— Ваша светлость, прошу-с.
   Затем икнул, вяло почесался и принялся седлать игривую светло-рыжую кобылу для Лауры.
   — А ну не балуй, а ну!
   Ишь ты, попал точно в масть… Часовые на воротах были тоже сонные, квелые, обласканные Морфеем.
   — А ну смирно! Вот я вас! — рявкнул по-отечески на них Буров, вывел в поводу жеребца на улицу, подождал Лауру, устроился в седле. — Ну, как говорится, с Богом.
   — А ну его к чертям, — усмехнулась Лаура, с ловкостью амазонки взобралась на кобылу, привычным движением тронула поводья. — В этом сраном мире нужно рассчитывать только на себя. — Запнулась, коротко вздохнула, скрипнула мужским, с высокой лукой, седлом. — И иногда на товарищей. Хотя предают-то только свои…
   Буров не ответил, он смотрел на сонную Неву, на спицу Петропавловки, угадывающуюся в легкой дымке, на все это очарование ликующей белой ночи. Петербург, Петроград, Ленинград. Град Петров, знакомый до слез. Когда еще придется свидеться-то? Может, и не придется совсем… Только не время было предаваться сантиментам. Отвел Буров взгляд от зеркала воды, проглотил слюну да и припустил куцей рысью следом за Лаурой…
   Им не дано было узнать, что вскоре, тем же утром, мирно почивающего Орлова разбудил невыспавшийся Гарновский.
   — Ваше сиятельство, миль пардон, но там прибыли люди от Шешковского. С высочайшим повелением выдать им князя Бурова для дальнейшего его препровождения в ведение Тайной экспедиции. Предерзко себя ведут, без бережения, сапожищами, аки жеребцы копытами, топают.
   Некрасивое лицо его выражало тревогу, ненависть, искреннее сопереживание и мучительное желание дать посланникам Шешковского в морду. Так — чтобы вдрызг.
   — Сапожищами топают? По моим полам? — грозно прорычал Чесменский, сел, с уханьем, очень по-звериному зевнул. — А ты пошли их на хрен, а вдогонку скажи, что нет его, князя Бурова, отсутствует. Выслан к едрене фене по долгу службы. Все, иди. Да, слышь, князя Бурова-то разбуди потом, скажи, чтоб спешно собирался. Уходить ему надо, уехать, затеряться. Россия не Франция, места хватит. А я ведь, Василий Василич, здесь тоже не задержусь, на хер мне нужна она, такая служба-то. Что, махнешь со мной в Москву, а? Рысаков будем разводить, чаи распивать. Эх, конфетки-бараночки, словно лебеди… Ну все, иди, и пошли их на хрен-то как следует, семиэтажно, от всей души.
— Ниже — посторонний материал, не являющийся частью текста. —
-- ==== Sys2Proof/Tests/Slice0.lean ====
section
/-!
SUPPORT. The model's own tests: the vectors of spec/95_test_vectors.md, the words of the encoding tables, ill-formed
terms, and a concrete state that meets the hypotheses of each statement. Every expected value is the spec's.
-/
namespace Sys2Proof.Machine.Tests

/-! ### Helpers -/

/-- The result is a next state with the property. -/
def nextIs (r : Result) (p : State → Bool) : Bool :=
  match r with
  | .next s => p s
  | _ => false

/-- The result is the fault. -/
def faultIs (r : Result) (f : Fault) : Bool :=
  match r with
  | .fault g => decide (g = f)
  | _ => false

/-- The result is the answer to a step that is not enabled. -/
def isNotEnabled (r : Result) : Bool :=
  match r with
  | .refused .notEnabled => true
  | _ => false

/-- The step that one access makes. -/
def stepOn (acc : Access) (s : State) : Result := step (s.withAccess acc)

/-- The set-up of 2.4: palette entries 0 to 2 black, white, red; framebuffer bytes 0 and 1 are 2, byte 320 is 1. -/
def setup : State :=
  let cfg := Config.standard
  let pal := Memory.writeSamples cfg [] cfg.palBase 0 [2, 2, 2, 2, 9, 9, 9, 9, 7, 1, 1, 7]
  let fb := Memory.writeBytes cfg pal cfg.fbBase.toNat [2, 2]
  { State.reset with mem := Memory.writeBytes cfg fb (cfg.fbBase.toNat + 320) [1] }

/-- The framebuffer all 0 and palette entry 0 black: every line of row 0 can be made. -/
def black : State :=
  { State.reset with mem := Memory.writeSamples Config.standard [] Config.standard.palBase 0 [2, 2, 2, 2] }

/-- A channel of a started engine. -/
def channel (x : Chan) (n : Nat) (count : BitVec 32) (busy : Bool) : Dma where
  readAddr := some (Config.standard.bufBase x + BitVec.ofNat 32 (2 * n))
  writeAddr := some Config.standard.ccBAddr
  countReload := some 908
  count := count
  ctrl := some (ctrlValue Config.standard x)
  busy := busy

/-- The registers that START leaves (R170), with sample 0 of buffer A and nothing else in memory. -/
def engine : State :=
  { State.reset with
    started := true
    scanIdx := some 2
    inte := ⟨true, true⟩
    pwm := { en := true, div := some 0x020, top := some 10, ccB := 0, cmpB := 0, ctr := none }
    dma := ⟨channel .a 0 908 true, channel .b 0 0 false⟩
    mem := Memory.writeSamples Config.standard [] Config.standard.bufABase 0 [0] }

/-- The engine before the last transfer of channel A's first run, its request made (vector D4). -/
def lastSample : State :=
  { engine with
    dreq := 1
    dma := ⟨channel .a 907 1 true, channel .b 0 0 false⟩
    mem := Memory.writeSamples Config.standard [] Config.standard.bufABase 907 [2] }

/-- The engine after that transfer: A awaits its service, B runs (the end of vector D4). -/
def completed : State :=
  { engine with
    intr := ⟨true, false⟩
    pend := ⟨true, false⟩
    dma := ⟨channel .a 908 0 false, channel .b 0 908 true⟩ }

/-- The engine inside the handler, A to be serviced (vector H1). -/
def inHandler : State :=
  { completed with intr := ⟨false, false⟩, handler := ⟨true, [.a]⟩ }

/-- The engine with the handler done but not returned (vector H2). -/
def serviced : State :=
  { inHandler with handler := ⟨true, []⟩, pend := ⟨false, false⟩, dma := ⟨channel .a 0 0 false, channel .b 0 908 true⟩ }

/-! ### Ill-formed terms -/

theorem test_illformed_fbWrite : (Instr.fbWrite 76800 0).wellFormed = false := by decide
theorem test_illformed_genPreeq : (Instr.genPreeq .a 2).wellFormed = false := by decide
theorem test_illformed_genVsync : (Instr.genVsync .a 12).wellFormed = false := by decide
theorem test_illformed_genActive_low : (Instr.genActive .a 35).wellFormed = false := by decide
theorem test_illformed_genActive_high : (Instr.genActive .a 276).wellFormed = false := by decide
theorem test_illformed_genBottom : (Instr.genBottom .a 278).wellFormed = false := by decide
theorem test_illformed_genNowrite : (Instr.genNowrite .a 10).wellFormed = false := by decide
theorem test_wellformed_edges :
    (Instr.fbWrite 76799 255).wellFormed = true ∧ (Instr.genActive .a 36).wellFormed = true ∧
    (Instr.genActive .a 275).wellFormed = true ∧ (Instr.genNowrite .b 511).wellFormed = true := by decide

/-! ### Decoding (2.1, 2.2) -/

theorem test_decode_pwmWrap : decode (.event 0x10000000) = .ok .pwmWrap := by decide
theorem test_decode_dmaXfer :
    decode (.event 0x20000000) = .ok (.dmaXfer .a) ∧ decode (.event 0x20000001) = .ok (.dmaXfer .b) := by decide
theorem test_decode_dmaComplete : decode (.event 0x30000000) = .ok (.dmaComplete .a) := by decide
theorem test_decode_irq :
    decode (.event 0x40000000) = .ok .irqEntry ∧ decode (.event 0x50000000) = .ok .irqService ∧
    decode (.event 0x60000000) = .ok .irqReturn := by decide
theorem test_decode_fbWrite :
    decode (.event 0x70000002) = .ok (.fbWrite 0 2) ∧ decode (.event 0x70014001) = .ok (.fbWrite 320 1) ∧
    decode (.event 0x712BFFFF) = .ok (.fbWrite 76799 255) := by decide
theorem test_decode_genTest :
    decode (.event 0x80000025) = .ok (.genTest .a 37) ∧ decode (.event 0x80000225) = .ok (.genTest .b 37) ∧
    decode (.event 0x80000114) = .ok (.genTest .a 276) := by decide
theorem test_decode_event_refused :
    decode (.event 0x10000001) = .error .eventBits ∧ decode (.event 0x20000002) = .error .eventBits ∧
    decode (.event 0x712C0000) = .error .fbOffset ∧ decode (.event 0x80000400) = .error .eventBits ∧
    decode (.event 0x00000000) = .error .eventCode ∧ decode (.event 0x90000000) = .error .eventCode ∧
    decode (.event 0xF0000000) = .error .eventCode := by decide
theorem test_decode_host :
    decode (.host true 0x00 0x0200FF00) = .ok (.palWrite 2 0 255 0) ∧
    decode (.host true 0x04 0xDEADBEEF) = .ok .start ∧ decode (.host false 0x08 0) = .ok .rdFrameCount ∧
    decode (.host false 0x0C 0) = .ok .rdRenderActive := by decide
theorem test_decode_host_refused :
    decode (.host false 0x00 0) = .error .hostSelector ∧ decode (.host true 0x08 0) = .error .hostSelector ∧
    decode (.host false 0x10 0) = .error .hostSelector := by decide
theorem test_decode_gen :
    decode (.gen .a 1) = .ok (.genPreeq .a 1) ∧ decode (.gen .b 10) = .ok (.genVsync .b 10) ∧
    decode (.gen .a 261) = .ok (.genActive .a 261) ∧ decode (.gen .b 277) = .ok (.genBottom .b 277) ∧
    decode (.gen .a 511) = .ok (.genNowrite .a 511) := by decide
theorem test_classify :
    classify 0 = .preeq ∧ classify 1 = .preeq ∧ classify 2 = .nowrite ∧ classify 9 = .nowrite ∧ classify 10 = .vsync ∧
    classify 11 = .vsync ∧ classify 12 = .nowrite ∧ classify 35 = .nowrite ∧ classify 36 = .active ∧
    classify 37 = .active ∧ classify 261 = .active ∧ classify 262 = .active ∧ classify 275 = .active ∧
    classify 276 = .bottom ∧ classify 277 = .bottom ∧ classify 278 = .nowrite ∧ classify 300 = .nowrite ∧
    classify 511 = .nowrite := by decide
theorem test_encode_program1 :
    encode (.palWrite 1 255 255 255) = .host true 0x00 0x01FFFFFF ∧ encode (.fbWrite 1 2) = .event 0x70000102 ∧
    encode .start = .host true 0x04 0x00000000 := by decide

/-! ### The colour encoder (2.3) -/

theorem test_encoder_greys :
    encodeColour 0 0 0 = [2, 2, 2, 2] ∧ encodeColour 1 1 1 = [2, 2, 2, 2] ∧ encodeColour 3 3 3 = [2, 2, 2, 2] ∧
    encodeColour 64 64 64 = [4, 4, 4, 4] ∧ encodeColour 85 85 85 = [4, 4, 4, 4] ∧
    encodeColour 128 128 128 = [6, 6, 6, 6] ∧ encodeColour 192 192 192 = [7, 7, 7, 7] ∧
    encodeColour 254 254 254 = [9, 9, 9, 9] ∧ encodeColour 255 255 255 = [9, 9, 9, 9] := by decide
theorem test_encoder_primaries :
    encodeColour 255 0 0 = [7, 1, 1, 7] ∧ encodeColour 0 255 0 = [2, 6, 10, 6] ∧ encodeColour 0 0 255 = [4, 6, 2, 0] ∧
    encodeColour 255 255 0 = [7, 5, 9, 11] ∧ encodeColour 0 255 255 = [4, 10, 10, 4] ∧
    encodeColour 255 0 255 = [9, 5, 1, 5] := by decide
theorem test_encoder_mixed :
    encodeColour 170 0 0 = [6, 1, 1, 5] ∧ encodeColour 0 0 170 = [3, 5, 2, 1] ∧ encodeColour 0 128 0 = [2, 4, 6, 4] ∧
    encodeColour 128 0 128 = [6, 3, 1, 3] ∧ encodeColour 255 128 0 = [7, 3, 5, 9] ∧
    encodeColour 100 150 200 = [5, 7, 6, 5] := by decide
theorem test_encoder_red_numerators :
    luma 255 0 0 = 77 ∧ numerator 0 77 (-77) 178 = 510125 ∧ numerator 1 77 (-77) 178 = 103088 ∧
    numerator 2 77 (-77) 178 = 93523 ∧ numerator 3 77 (-77) 178 = 500560 := by decide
   А когда Гарновский вышел, он поднялся, удрученно и горестно вздохнул и голосом, полным сожаления, пробурчал:
   — Эх, Като, Като, мало Гришка учил тебя жизни, эх, мало. Как есть ты сука, курва немецкая… — И неожиданно, так, что люстры закачались, бухнул кулачищем об стол. — Эй, кто-нибудь, романеи мне в большом стакане! И апельцин! Запорю!..
   Нет, ничего этого ни Буров, ни Лаура не знали, — подставляя лица утренней свежести, мчались они во весь карьер на восток. Перед ними лежала Россия, необъятная, как сказал Разумовский, страна. А уж он-то знал, что говорил.

ЭПИЛОГ

I

   Быстро опускался вечер. Небо посерело, нахмурилось, клубом роилась мошкара, от реки тянуло сыростью, холодом, запахами тины и мокрого дерева. С криками, похожими на стоны, летели в гнезда уставшие птицы. День угасал.
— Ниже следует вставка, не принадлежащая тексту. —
-- ==== Sys2Proof/Machine/Keccak.lean ====
section
/-! DEFINITION. SHAKE256, which R419, R421 and R422 name: the sponge of FIPS 202 over Keccak-f[1600] with a rate of 136
bytes. The manual names the published function and does not write it out. (PRESUMED, log 39) -/

namespace Sys2Proof.Machine

/-- Round constants of Keccak-f[1600]. -/
def keccakRounds : List (BitVec 64) :=
  [0x0000000000000001, 0x0000000000008082, 0x800000000000808A, 0x8000000080008000, 0x000000000000808B, 0x0000000080000001,
   0x8000000080008081, 0x8000000000008009, 0x000000000000008A, 0x0000000000000088, 0x0000000080008009, 0x000000008000000A] ++
  [0x000000008000808B, 0x800000000000008B, 0x8000000000008089, 0x8000000000008003, 0x8000000000008002, 0x8000000000000080,
   0x000000000000800A, 0x800000008000000A, 0x8000000080008081, 0x8000000000008080, 0x0000000080000001, 0x8000000080008008]
/-- Rotations of the lanes x + 5·y. -/
def keccakRot : List Nat := [0, 1, 62, 28, 27, 36, 44, 6, 55, 20, 3, 10, 43, 25, 39, 41, 45, 15, 21, 8, 18, 2, 61, 56, 14]

/-- One round: θ, ρ and π, χ, ι. -/
def keccakRound (a : List (BitVec 64)) (rc : BitVec 64) : List (BitVec 64) :=
  let lane (l : List (BitVec 64)) (i : Nat) : BitVec 64 := l.getD i 0
  let c := (List.range 5).map (fun x => (List.range 5).foldl (fun v y => v ^^^ lane a (x + 5 * y)) 0)
  let d := (List.range 5).map (fun x => lane c ((x + 4) % 5) ^^^ (lane c ((x + 1) % 5)).rotateLeft 1)
  let t := (List.range 25).map (fun i => (lane a i ^^^ lane d (i % 5)).rotateLeft (keccakRot.getD i 0))
  -- lane (X, Y) comes from x = X + 3·Y, y = X
  let b := (List.range 25).map (fun i => lane t ((i % 5 + 3 * (i / 5)) % 5 + 5 * (i % 5)))
  (List.range 25).map (fun i =>
    let row := 5 * (i / 5)
    lane b i ^^^ (~~~lane b (row + (i + 1) % 5) &&& lane b (row + (i + 2) % 5)) ^^^ (if i = 0 then rc else 0))
def keccakF (a : List (BitVec 64)) : List (BitVec 64) := keccakRounds.foldl keccakRound a

/-- A lane of a block, least significant byte first. -/
def laneOfBytes (l : List Byte) : BitVec 64 := BitVec.ofNat 64 (l.foldr (fun b n => b.toNat + 256 * n) 0)
/-- Absorb a padded message of `n` blocks. -/
def absorb : Nat → List Byte → List (BitVec 64) → List (BitVec 64)
  | 0, _, a => a
  | n + 1, m, a =>
    absorb n (m.drop 136) (keccakF ((List.range 25).map (fun i =>
      a.getD i 0 ^^^ (if i < 17 then laneOfBytes ((m.drop (8 * i)).take 8) else 0))))
/-- A message padded for SHAKE: 1111, then 10…01, to whole blocks. -/
def shakePad (m : List Byte) : List Byte :=
  let k := 135 - m.length % 136
  if k = 0 then m ++ [0x9F#8] else m ++ [0x1F#8] ++ List.replicate (k - 1) 0#8 ++ [0x80#8]
/-- The first block SHAKE256 gives, 1,088 bits, least significant byte first. -/
def shakeBlock (m : List Byte) : BitVec 1088 :=
  let a := absorb (m.length / 136 + 1) (shakePad m) (List.replicate 25 0)
  BitVec.ofNat 1088 ((a.take 17).foldr (fun v n => v.toNat + 2 ^ 64 * n) 0)
def shake512 (m : List Byte) : BitVec 512 := (shakeBlock m).setWidth 512
def shake256 (m : List Byte) : BitVec 256 := (shakeBlock m).setWidth 256

end Sys2Proof.Machine
end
   — Да, боярин, а ведь не за горой стынь, холода-то. — Егорий Рваный взглянул наверх, на приутюжившее деревья небо, мотнул кудлатой головой, вздохнул и ловко угнездил в углях обмазанную глиной утку. — Коли по рябине смотреть, зима ноне ранней будет, снежной. А с хиусом[491] да с хлящими[492] шутки не шуткуют.
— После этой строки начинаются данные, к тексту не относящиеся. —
/-- The packet one member takes, at its own address: that core's store, or that endpoint. -/
def memberPkt (p : Pkt) (dst : DWord) : Pkt := { p with dst := dst, mcKind := 0, members := 0 }
def meshPkt (p : Pkt) (c : Nat) : Pkt :=
  memberPkt p (gfa (dFab p.dst) (dEp p.dst) (2 ^ 32 + c % 256 * 2 ^ 18 + dOff p.dst % 2 ^ 18))
def hearthPkt (p : Pkt) (e : Nat) : Pkt := memberPkt p (gfa (dFab p.dst) e (dOff p.dst))
/-- The requests a packet stands for: itself, or one for each member a multicast still names. -/
def memberPkts (p : Pkt) : List Pkt :=
  if isMeshMc p then (meshMembers p).map (fun i => meshPkt p (mcCore p i))
  else if isHearthMc p then (hearthMembers p).map (hearthPkt p) else [p]

/-! ### Statuses (R182, R183) -/

/-- The order of R183. -/
def statusOrder : List Nat := [4, 5, 9, 2, 3, 6, 1, 7, 8]
/-- The status of a set of findings: the first of R183 among them, else OK. -/
def firstStatus (l : List Nat) : Nat := (statusOrder.find? (fun x => l.contains x)).getD 0
/-- The completion word (R180). -/
def compWord (status count : Nat) (fenced : Bool) : BitVec 23 :=
  BitVec.ofNat 23 (status + (if fenced then 16 else 0) + count % 2 ^ 18 * 32)
def compStatus (p : Pkt) : Nat := p.comp.toNat % 16
def compCount (p : Pkt) : Nat := p.comp.toNat / 32

/-- Whether a tag is armed for JOB_KILL (R223). -/
def State.armed (s : State) (tag : Nat) : Bool :=
  (List.range 8).any (fun k => decide (s.reg (0x8F010 + 4 * k) = BitVec.ofNat 32 (2 ^ 31 + tag)))

/-! ### The pool -/

def State.item (s : State) (id : Nat) : Option Item := s.pool.find? (fun i => decide (i.id = id))
def State.dropItem (s : State) (id : Nat) : State := { s with pool := s.pool.filter (fun i => decide (i.id ≠ id)) }
/-- Change an item in its place in the order of arrival. -/
def State.modItem (s : State) (id : Nat) (f : Item → Item) : State :=
  { s with pool := s.pool.map (fun i => if i.id = id then f i else i) }
/-- Core whose store the engine side moves an item's lines into or out of (R25). -/
def storeCore (it : Item) : Option Nat :=
  match it.loc with
  | .store c => if isResp it.pkt then none else some c
  | .resp => if it.pkt.eng = 0#2 then some (srcCoreIdx it.pkt) else none
  | _ => none
/-- An item as it arrives now. -/
def State.arriving (s : State) (it : Item) : Item :=
  { it with since := s.now, cyc := match storeCore it with | some c => (s.core c).cycles | none => it.cyc }
/-- Put an item last, arriving now. -/
def State.addItem (s : State) (it : Item) : State := { s with pool := s.pool ++ [s.arriving it] }
/-- Move an item to a place, last in the order of arrival there. -/
def State.moveItem (s : State) (it : Item) (l : Loc) : State := (s.dropItem it.id).addItem { it with loc := l }

/-- Count a request of a source to an endpoint (R177: Seq): the one it is for after the translation of R174, so that one
count orders what names it by either view. (DEDUCED, log 24) -/
def seqKey (p : Pkt) : Nat :=
  ((p.srcEp.toNat * 256 + p.srcCore.toNat) * 4 + p.eng.toNat) * 2 ^ 11 + dFab p.dst * 32 + reqEp p

/-- A new request at its source, with its source's next Seq to that endpoint. -/
def newReq (p : Pkt) (l : Loc) (via : Nat) (blk : Option (Nat × Nat)) (s : State) : Item :=
  { id := s.nextId, no := s.nextId, loc := l, pkt := { p with seq := Tab.get 0 s.seqs (seqKey p) }
    wr := isWriteOp p.op.toNat, since := s.now, lead := none, ctx := none, cred := none, via := via, held := false
    own := decide (0x18 ≤ p.op.toNat ∧ p.op.toNat ≤ 0x1A), tab := false, blk := blk, fails := 0, dead := false, chk := none, rel := 0, lines := 0
    cyc := if blk.isSome then (s.core (srcCoreIdx p)).cycles else 0, old := none, frame := none }
/-- Count a new request: its number is taken and its source's Seq advances. -/
def countReq (p : Pkt) (s : State) : State :=
  { s with seqs := Tab.put 0 s.seqs (seqKey p) (Tab.get 0 s.seqs (seqKey p) + 1), nextId := s.nextId + 1 }
/-- A new request joins the pool. -/
def pushReq (p : Pkt) (l : Loc) (via : Nat) (blk : Option (Nat × Nat)) (s : State) : State :=
  { countReq p s with pool := s.pool ++ [newReq p l via blk s] }

/-- Route entry of a device (R252): whether it is valid, and its gateway. -/
def routeValid (s : State) (f : Nat) : Bool := decide (s.rf (0x94000 + 4 * f) 31 1 = 1)
def routeGw (s : State) (f : Nat) : Nat := s.rf (0x94000 + 4 * f) 28 2
def gwEp (g : Nat) : Nat := 5 * g + 3

/-! ### Ordering (R185–R188) -/

/-- Whether the source's job is under FLAG_AFTER (R60), and whether DEST_ORDER binds it. R61 does not say which slot
governs requests issued before SITE_CORE_JOBSEL was rewritten: the slot in force when the question arises does. A block
agent of this device counts as DEST_ORDER. A home cannot see the mode of another device's source, so it keeps to both.
(DESIGN CHOICE, log 10, log 24) -/
def flagAfter (s : State) (p : Pkt) : Bool :=
  if s.ownSrc p then
    decide (p.eng.toNat ≤ 1) &&
      (let c := srcCoreIdx p
       decide (s.rf (siteBase (c / 256) + 0x104 + 8 * s.rf (coreBase c + 0x0C) 0 3) 0 1 = 1))
  else true
def destOrder (s : State) (p : Pkt) : Bool := !s.ownSrc p || !flagAfter s p

/-- First and last line a request touches. -/
def firstLine (p : Pkt) : Nat := reqOff p / 64
def lastLine (p : Pkt) : Nat := (reqOff p + reqBytes p - 1) / 64
/-- Whether two requests name a common endpoint, and a common line of it: of a multicast, any member's. -/
def pairHome (a b : Pkt) : Bool := decide (dFab a.dst = dFab b.dst) && decide (reqEp a = reqEp b)
def pairLine (a b : Pkt) : Bool :=
  pairHome a b && decide (firstLine a ≤ lastLine b ∧ firstLine b ≤ lastLine a)
def sameHome (a b : Pkt) : Bool := (memberPkts a).any (fun x => (memberPkts b).any (pairHome x))
def shareLine (a b : Pkt) : Bool := (memberPkts a).any (fun x => (memberPkts b).any (pairLine x))

/-- Ord Job, which ord Free means on a flagged request (R86). -/
def ordJob (p : Pkt) : Bool := decide (p.ord.toNat = 0) || (p.flag && decide (p.ord.toNat = 1))

/-- Whether `it` is applied only after the earlier request `q` of its source, both at one home (R185–R188). -/
def waitsAtHome (s : State) (it q : Item) : Bool :=
  shareLine it.pkt q.pkt ||
    (sameHome it.pkt q.pkt &&
      (decide (it.pkt.ord.toNat = 2) ||
        (it.pkt.flag && q.wr && (flagAfter s it.pkt || decide (q.pkt.ord.toNat ≠ 2))) ||
        (destOrder s it.pkt && it.wr && q.wr && ordJob it.pkt && ordJob q.pkt)))

/-- Whether `q` is an earlier request of the same source: by its place in the source's order here, and of another
device by its Seq at the endpoint both are for (R174, R177, R188, R210). -/
def earlier (s : State) (it q : Item) : Bool :=
  sameSrc it.pkt q.pkt &&
    (if !s.ownSrc it.pkt && decide (reqEp it.pkt = reqEp q.pkt) then
      (let d := (it.pkt.seq.toNat + 512 - q.pkt.seq.toNat) % 512
       decide (1 ≤ d ∧ d < 256))
     else decide (q.no < it.no))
   Говорил он гнусаво, в нос, как-то по-особому отрывисто пришмыгивая, — спасибо его милости государеву кату, вырвавшему ноздри заодно с хрящами. Еще и уши обкорнавшему. Слава тебе, Господи, что под личиной[493] да под малахаем с опушкой не видно. Да и кому смотреть-то, боярину этому опальному или бабе его? Они, видит Бог, видывали и не такое…
   — Ага, зябнут ножки, зябнут ручки, не дожить нам до получки, что-то стало холодать, не пора ли нам поддать, — нейтрально и на редкость фальшиво отреагировал Буров, закончил надраивать ствол и бережно сунул за пояс. — Ты уедешь к северным оленям, в дальний Магадан уеду я…
   Он был не в настроении, более того — осталось всего три патрона и действительно с гулькин хрен до заморозков. Вроде бы не курлыкали еще в небе журавли, не порошила еще тайгу метель опавших листьев, но осень уже чувствовалась — и в стылой свежести ночей, и в желтизне осоки, и в низких, тяжелых облаках. Заканчивался август, агонизировало лето — обильное, сибирское, разочаровывающе короткое. А вокруг, невзирая ни на что, продолжала бушевать природа: пенилась, кипела в водоворотах река, била волнами о камни и пороги, ветер, воя, рвал верхушки лиственниц; ухал где-то, собираясь на охоту, филин; хором робко пробовали голоса осторожные ночные птицы. Вот он, ликующий апофеоз флоры и фауны, торжествующая природа-мать, с коей что Буров, что Лаура пообщались изрядно, от души, впечатлений, надо полагать, на оставшуюся жизнь хватит. Впрочем, Бога гневить нечего, до Тобольска все было на редкость мило и довольно цивильно. Более того, путешествовали с приятностью. Подорожная была выписана на имя генерала Черкасова и сопровождающего его особу капитана Ермилова, а кроме того, имелась еще бумажка, из которой явствовало, что вышеозначенные персоны следуют конфиденциально, с ревизией и по долгу службы. Фискальной. И направил их не кто-нибудь, а сам Степан Иванович Шешковский собственной персоной. Словом, поначалу путешествовали, не напрягаясь, — всюду их встречали поклонами, лаской, хлебом-солью, умилением и взятками. Это был не то чтобы удар Остапа Бендера по бездорожью, но хорошо задуманная долгоиграющая афера, основанная на том прискорбном факте, что у российских-то властей обычно рыло в пуху.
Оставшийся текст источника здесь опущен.